In enterprise environments, a single cluster is rarely sufficient. Managing multi-cluster environments requires a strategy for handling multiple kubeconfig files and contexts.

When utilizing managed services like Azure AKS, the setup process involves configuring a proxy server to act as the gateway to the cloud cluster. The following sequence is executed on the proxy:

bash curl -sL https://aka.ms/InstallAzureCLIDeb | sudo bash az login az aks get-credentials --name name_of_aks_cluster --resource-group name_of_aks_rg kubectl get nodes kubectl get all -A

To manage these clusters via Ansible, the k8s_auth parameter is used to specify the exact kubeconfig file, preventing conflicts between different cluster environments:

yaml - name: Set Kubernetes context k8s_auth: kubeconfig: /path/to/kubeconfig register: kube_auth

This allows an Ansible Control Node to execute playbooks against a variety of clusters—ranging from bare-metal home labs to enterprise AKS instances—by simply switching the configuration context.

Idempotency and Resource Lifecycle Management

The primary technical advantage of using Ansible for Kubernetes is idempotency. In the context of Kubernetes, this means that running a playbook multiple times will not create duplicate resources or cause unnecessary restarts if the current state matches the desired state.

Ansible leverages the Kubernetes API to perform complex operations such as:

Rolling Updates: Deploying updates to pods one by one to ensure zero downtime.
Canary Deployments: Introducing a new version of an application to a small subset of users before a full rollout.
Namespace Management: Using the kubernetes.core.k8s module to ensure a namespace exists before attempting to deploy applications into it.

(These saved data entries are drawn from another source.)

-- ==== Sys2Proof/Machine/Step.lean ====
section
/-! DEFINITION. One step (40_step_cycle.md R90): fetch, decode, execute with the PC update, then the tick and the
frame emission of a step that completes. -/

namespace Sys2Proof.Machine

/-- One invocation of `step()` (R90): a fault ends it with nothing changed (R97), and no step is enabled while
`Fx0A` waits for a key (R98). -/
def step (s : State) : Host.Outcome State Fault Refusal :=
  match fetchDecode s with
  | .error f => raise f
  | .ok i =>
    match exec i s with
    | .next t => .next t.complete
    | .fault f => .fault f
    | .refused r => .refused r

/-- `s` with the instruction whose bits are `w`, numbered as spec/opcode_table.json numbers them, stored at
`PC`, so that the next step runs it. It stands for the host's `load` (notes/assumptions/18.md). -/
def State.withFetchWord (s : State) (nbits w : Nat) : State :=
  s.placeWord (BitVec.ofNat 16 (w % 2 ^ nbits))

end Sys2Proof.Machine
end

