-- ==== Sys2Proof/Machine/Core.lean ====
section
/-! DEFINITION. The machine as the host runs it. -/

def Sys2Proof.core : Host.Core := { State := Sys2Proof.Machine.State, Fault := Sys2Proof.Machine.Fault, Refusal := Sys2Proof.Machine.Refusal, step := Sys2Proof.Machine.step, reset := Sys2Proof.Machine.State.reset }
end

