-- ==== Sys2Proof/Laws/PerInstr.lean ====
section
/-! SUPPORT. A statement about every instruction as syntax, one lemma per constructor. -/

namespace Sys2Proof.Laws.EncodeRow

/-- The canonical word of a well-formed instruction selects the instruction's own row of the opcode table
(30_encoding.md R80). -/
def Statement (i : Instr) : Prop :=
  i.wf = true → ∃ row ∈ opcodeTable, row.mnemonic = i.mnemonic ∧ row.selects (encode i) = true

theorem cls : Statement .cls :=
  fun _ => ⟨opcodeTable[0], by decide, rfl, by decide⟩

theorem ret : Statement .ret :=
  fun _ => ⟨opcodeTable[1], by decide, rfl, by decide⟩

theorem sysNnn : ∀ a, Statement (.sysNnn a) :=
  fun a _ => ⟨opcodeTable[2], by decide, rfl, by simp [opcodeTable, OpcodeRow.selects, encode, and_headerMask]⟩

theorem jpNnn : ∀ a, Statement (.jpNnn a) :=
  fun a _ => ⟨opcodeTable[3], by decide, rfl, by simp [opcodeTable, OpcodeRow.selects, encode, and_headerMask]⟩

theorem callNnn : ∀ a, Statement (.callNnn a) :=
  fun a _ => ⟨opcodeTable[4], by decide, rfl, by simp [opcodeTable, OpcodeRow.selects, encode, and_headerMask]⟩

theorem seVxKk : ∀ a b, Statement (.seVxKk a b) :=
  fun a b _ => ⟨opcodeTable[5], by decide, rfl, by simp [opcodeTable, OpcodeRow.selects, encode, and_headerMask]⟩

theorem sneVxKk : ∀ a b, Statement (.sneVxKk a b) :=
  fun a b _ => ⟨opcodeTable[6], by decide, rfl, by simp [opcodeTable, OpcodeRow.selects, encode, and_headerMask]⟩

theorem seVxVy : ∀ a b, Statement (.seVxVy a b) :=
  fun a b _ => ⟨opcodeTable[7], by decide, rfl, by simp [opcodeTable, OpcodeRow.selects, encode, and_headerMask]⟩

theorem ldVxKk : ∀ a b, Statement (.ldVxKk a b) :=
  fun a b _ => ⟨opcodeTable[8], by decide, rfl, by simp [opcodeTable, OpcodeRow.selects, encode, and_headerMask]⟩

theorem addVxKk : ∀ a b, Statement (.addVxKk a b) :=
  fun a b _ => ⟨opcodeTable[9], by decide, rfl, by simp [opcodeTable, OpcodeRow.selects, encode, and_headerMask]⟩

theorem ldVxVy : ∀ a b, Statement (.ldVxVy a b) :=
  fun a b _ => ⟨opcodeTable[10], by decide, rfl, by simp [opcodeTable, OpcodeRow.selects, encode, and_nibbleMask]⟩

theorem orVxVy : ∀ a b, Statement (.orVxVy a b) :=
  fun a b _ => ⟨opcodeTable[11], by decide, rfl, by simp [opcodeTable, OpcodeRow.selects, encode, and_nibbleMask]⟩

theorem andVxVy : ∀ a b, Statement (.andVxVy a b) :=
  fun a b _ => ⟨opcodeTable[12], by decide, rfl, by simp [opcodeTable, OpcodeRow.selects, encode, and_nibbleMask]⟩

theorem xorVxVy : ∀ a b, Statement (.xorVxVy a b) :=
  fun a b _ => ⟨opcodeTable[13], by decide, rfl, by simp [opcodeTable, OpcodeRow.selects, encode, and_nibbleMask]⟩

theorem addVxVy : ∀ a b, Statement (.addVxVy a b) :=
  fun a b _ => ⟨opcodeTable[14], by decide, rfl, by simp [opcodeTable, OpcodeRow.selects, encode, and_nibbleMask]⟩

theorem subVxVy : ∀ a b, Statement (.subVxVy a b) :=
  fun a b _ => ⟨opcodeTable[15], by decide, rfl, by simp [opcodeTable, OpcodeRow.selects, encode, and_nibbleMask]⟩

theorem shrVx : ∀ a b, Statement (.shrVx a b) :=
  fun a b _ => ⟨opcodeTable[16], by decide, rfl, by simp [opcodeTable, OpcodeRow.selects, encode, and_nibbleMask]⟩

theorem subnVxVy : ∀ a b, Statement (.subnVxVy a b) :=
  fun a b _ => ⟨opcodeTable[17], by decide, rfl, by simp [opcodeTable, OpcodeRow.selects, encode, and_nibbleMask]⟩

theorem shlVx : ∀ a b, Statement (.shlVx a b) :=
  fun a b _ => ⟨opcodeTable[18], by decide, rfl, by simp [opcodeTable, OpcodeRow.selects, encode, and_nibbleMask]⟩

theorem sneVxVy : ∀ a b, Statement (.sneVxVy a b) :=
  fun a b _ => ⟨opcodeTable[19], by decide, rfl, by simp [opcodeTable, OpcodeRow.selects, encode, and_headerMask]⟩

theorem ldINnn : ∀ a, Statement (.ldINnn a) :=
  fun a _ => ⟨opcodeTable[20], by decide, rfl, by simp [opcodeTable, OpcodeRow.selects, encode, and_headerMask]⟩

theorem jpV0Nnn : ∀ a, Statement (.jpV0Nnn a) :=
  fun a _ => ⟨opcodeTable[21], by decide, rfl, by simp [opcodeTable, OpcodeRow.selects, encode, and_headerMask]⟩

theorem rndVxKk : ∀ a b, Statement (.rndVxKk a b) :=
  fun a b _ => ⟨opcodeTable[22], by decide, rfl, by simp [opcodeTable, OpcodeRow.selects, encode, and_headerMask]⟩

theorem drwVxVyN : ∀ a b c, Statement (.drwVxVyN a b c) :=
  fun a b c _ => ⟨opcodeTable[23], by decide, rfl, by simp [opcodeTable, OpcodeRow.selects, encode, and_headerMask]⟩

theorem skpVx : ∀ a, Statement (.skpVx a) :=
  fun a _ => ⟨opcodeTable[24], by decide, rfl, by simp [opcodeTable, OpcodeRow.selects, encode, and_byteMask]⟩

theorem sknpVx : ∀ a, Statement (.sknpVx a) :=
  fun a _ => ⟨opcodeTable[25], by decide, rfl, by simp [opcodeTable, OpcodeRow.selects, encode, and_byteMask]⟩

theorem ldVxDt : ∀ a, Statement (.ldVxDt a) :=
  fun a _ => ⟨opcodeTable[26], by decide, rfl, by simp [opcodeTable, OpcodeRow.selects, encode, and_byteMask]⟩

theorem ldVxK : ∀ a, Statement (.ldVxK a) :=
  fun a _ => ⟨opcodeTable[27], by decide, rfl, by simp [opcodeTable, OpcodeRow.selects, encode, and_byteMask]⟩

theorem ldDtVx : ∀ a, Statement (.ldDtVx a) :=
  fun a _ => ⟨opcodeTable[28], by decide, rfl, by simp [opcodeTable, OpcodeRow.selects, encode, and_byteMask]⟩

theorem ldStVx : ∀ a, Statement (.ldStVx a) :=
  fun a _ => ⟨opcodeTable[29], by decide, rfl, by simp [opcodeTable, OpcodeRow.selects, encode, and_byteMask]⟩

theorem addIVx : ∀ a, Statement (.addIVx a) :=
  fun a _ => ⟨opcodeTable[30], by decide, rfl, by simp [opcodeTable, OpcodeRow.selects, encode, and_byteMask]⟩

theorem ldFVx : ∀ a, Statement (.ldFVx a) :=
  fun a _ => ⟨opcodeTable[31], by decide, rfl, by simp [opcodeTable, OpcodeRow.selects, encode, and_byteMask]⟩

theorem ldBVx : ∀ a, Statement (.ldBVx a) :=
  fun a _ => ⟨opcodeTable[32], by decide, rfl, by simp [opcodeTable, OpcodeRow.selects, encode, and_byteMask]⟩

theorem ldMemVx : ∀ a, Statement (.ldMemVx a) :=
  fun a _ => ⟨opcodeTable[33], by decide, rfl, by simp [opcodeTable, OpcodeRow.selects, encode, and_byteMask]⟩

theorem ldVxMem : ∀ a, Statement (.ldVxMem a) :=
  fun a _ => ⟨opcodeTable[34], by decide, rfl, by simp [opcodeTable, OpcodeRow.selects, encode, and_byteMask]⟩

end Sys2Proof.Laws.EncodeRow
end

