/-! ## The relation -/

/-- What the decoder answers on a word: the instruction of the row whose fields the word has, or its rejection. -/
inductive DecodesTo (op : Opcode) : Except DecodeReject Instr → Prop where
  | cls (hh : opHeader op = 0x0#4) (hn : opN op = 0x0) : DecodesTo op (.ok .cls)
  | ret (hh : opHeader op = 0x0#4) (hn : opN op = 0xE) : DecodesTo op (.ok .ret)
  | sysNnn (hh : opHeader op = 0x0#4) (hcls : opN op ≠ 0x0) (hret : opN op ≠ 0xE) :
      DecodesTo op (.ok (.sysNnn (opNNN op)))
  | jpNnn (hh : opHeader op = 0x1#4) : DecodesTo op (.ok (.jpNnn (opNNN op)))
  | callNnn (hh : opHeader op = 0x2#4) : DecodesTo op (.ok (.callNnn (opNNN op)))
  | seVxKk (hh : opHeader op = 0x3#4) : DecodesTo op (.ok (.seVxKk (opX op) (opKK op)))
  | sneVxKk (hh : opHeader op = 0x4#4) : DecodesTo op (.ok (.sneVxKk (opX op) (opKK op)))
  | seVxVy (hh : opHeader op = 0x5#4) : DecodesTo op (.ok (.seVxVy (opX op) (opY op)))
  | ldVxKk (hh : opHeader op = 0x6#4) : DecodesTo op (.ok (.ldVxKk (opX op) (opKK op)))
  | addVxKk (hh : opHeader op = 0x7#4) : DecodesTo op (.ok (.addVxKk (opX op) (opKK op)))
  | ldVxVy (hh : opHeader op = 0x8#4) (hn : opN op = 0x0) : DecodesTo op (.ok (.ldVxVy (opX op) (opY op)))
  | orVxVy (hh : opHeader op = 0x8#4) (hn : opN op = 0x1) : DecodesTo op (.ok (.orVxVy (opX op) (opY op)))
  | andVxVy (hh : opHeader op = 0x8#4) (hn : opN op = 0x2) : DecodesTo op (.ok (.andVxVy (opX op) (opY op)))
  | xorVxVy (hh : opHeader op = 0x8#4) (hn : opN op = 0x3) : DecodesTo op (.ok (.xorVxVy (opX op) (opY op)))
  | addVxVy (hh : opHeader op = 0x8#4) (hn : opN op = 0x4) : DecodesTo op (.ok (.addVxVy (opX op) (opY op)))
  | subVxVy (hh : opHeader op = 0x8#4) (hn : opN op = 0x5) : DecodesTo op (.ok (.subVxVy (opX op) (opY op)))
  | shrVx (hh : opHeader op = 0x8#4) (hn : opN op = 0x6) : DecodesTo op (.ok (.shrVx (opX op) (opY op)))
  | subnVxVy (hh : opHeader op = 0x8#4) (hn : opN op = 0x7) : DecodesTo op (.ok (.subnVxVy (opX op) (opY op)))
  | shlVx (hh : opHeader op = 0x8#4) (hn : opN op = 0xE) : DecodesTo op (.ok (.shlVx (opX op) (opY op)))
  | sneVxVy (hh : opHeader op = 0x9#4) : DecodesTo op (.ok (.sneVxVy (opX op) (opY op)))
  | ldINnn (hh : opHeader op = 0xA#4) : DecodesTo op (.ok (.ldINnn (opNNN op)))
  | jpV0Nnn (hh : opHeader op = 0xB#4) : DecodesTo op (.ok (.jpV0Nnn (opNNN op)))
  | rndVxKk (hh : opHeader op = 0xC#4) : DecodesTo op (.ok (.rndVxKk (opX op) (opKK op)))
  | drwVxVyN (hh : opHeader op = 0xD#4) : DecodesTo op (.ok (.drwVxVyN (opX op) (opY op) (opN op)))
  | skpVx (hh : opHeader op = 0xE#4) (hkk : opKK op = 0x9E#8) : DecodesTo op (.ok (.skpVx (opX op)))
  | sknpVx (hh : opHeader op = 0xE#4) (hkk : opKK op = 0xA1#8) : DecodesTo op (.ok (.sknpVx (opX op)))
  | ldVxDt (hh : opHeader op = 0xF#4) (hkk : opKK op = 0x07#8) : DecodesTo op (.ok (.ldVxDt (opX op)))
  | ldVxK (hh : opHeader op = 0xF#4) (hkk : opKK op = 0x0A#8) : DecodesTo op (.ok (.ldVxK (opX op)))
  | ldDtVx (hh : opHeader op = 0xF#4) (hkk : opKK op = 0x15#8) : DecodesTo op (.ok (.ldDtVx (opX op)))
  | ldStVx (hh : opHeader op = 0xF#4) (hkk : opKK op = 0x18#8) : DecodesTo op (.ok (.ldStVx (opX op)))
  | addIVx (hh : opHeader op = 0xF#4) (hkk : opKK op = 0x1E#8) : DecodesTo op (.ok (.addIVx (opX op)))
  | ldFVx (hh : opHeader op = 0xF#4) (hkk : opKK op = 0x29#8) : DecodesTo op (.ok (.ldFVx (opX op)))
  | ldBVx (hh : opHeader op = 0xF#4) (hkk : opKK op = 0x33#8) : DecodesTo op (.ok (.ldBVx (opX op)))
  | ldMemVx (hh : opHeader op = 0xF#4) (hkk : opKK op = 0x55#8) : DecodesTo op (.ok (.ldMemVx (opX op)))
  | ldVxMem (hh : opHeader op = 0xF#4) (hkk : opKK op = 0x65#8) : DecodesTo op (.ok (.ldVxMem (opX op)))
  | illegal (hill : IllegalWord op) : DecodesTo op (.error (.decodeError op))
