-- ==== Sys2Proof/Machine/Arith.lean ====
section
/-! DEFINITION. Arithmetic: the meanings of `45_arithmetic.md`. -/

namespace Sys2Proof.Machine

/-- ADC (R240). -/
def execAdc (src : Src) (s : State) : Res State := modifyAcc src s fun a m cc => addFlags a m cc.c cc

/-- ADD (R241): the incoming C is ignored. -/
def execAdd (src : Src) (s : State) : Res State := modifyAcc src s fun a m cc => addFlags a m false cc

/-- SUB (R242): the incoming C is ignored. -/
def execSub (src : Src) (s : State) : Res State := modifyAcc src s fun a m cc => subFlags a m false cc

/-- SBC (R243). -/
def execSbc (src : Src) (s : State) : Res State := modifyAcc src s fun a m cc => subFlags a m cc.c cc

/-- MUL (R244): the index register takes the product's high byte, A its low byte; N and Z are not affected. -/
def execMul (ndx : Index) (s : State) : Res State :=
  let p := mulFlags (s.index ndx) s.a s.cc
  .next { s.setReg ndx.reg (msByte p.1) with a := lsByte p.1, cc := p.2 }

end Sys2Proof.Machine
end

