-- ==== Sys2Proof/Machine/Logic.lean ====
section
/-! DEFINITION. Logical instructions: the meanings of `43_logical.md`. -/

namespace Sys2Proof.Machine

/-- AND (R200). -/
def execAnd (src : Src) (s : State) : Res State := modifyAcc src s andFlags

/-- OR (R201). -/
def execOr (src : Src) (s : State) : Res State := modifyAcc src s orFlags

/-- XOR (R202). -/
def execXor (src : Src) (s : State) : Res State := modifyAcc src s xorFlags

/-- CPL (R203). -/
def execCpl (dst : Dst) (s : State) : Res State := modifyDst dst s cplFlags

/-- NEG (R204). -/
def execNeg (dst : Dst) (s : State) : Res State := modifyDst dst s negFlags

end Sys2Proof.Machine
end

The impact of this capability is the elimination of "configuration drift," where manual changes to the cluster lead to discrepancies between the actual state and the documented state. By defining the cluster in YAML and applying it via Ansible, the infrastructure becomes a documented, reproducible asset.

Conclusion

The synergy between Ansible and Kubernetes transforms the process of cluster management from a series of manual, error-prone tasks into a sophisticated software engineering discipline. By implementing a structured directory layout, rigorous node preparation, and a hybrid networking strategy via WireGuard, operators can build production-ready clusters that are both flexible and resilient. Whether employing a direct Jenkins-based deployment pipeline or a sophisticated GitOps workflow with ArgoCD, the use of Ansible ensures that the Kubernetes lifecycle—from the initial swapoff command to the final canary deployment—is handled with precision. The transition from "The Hard Way" to "The Ansible Way" allows for the scale and reliability required by modern enterprise applications while maintaining the granular control that only a self-managed cluster can provide.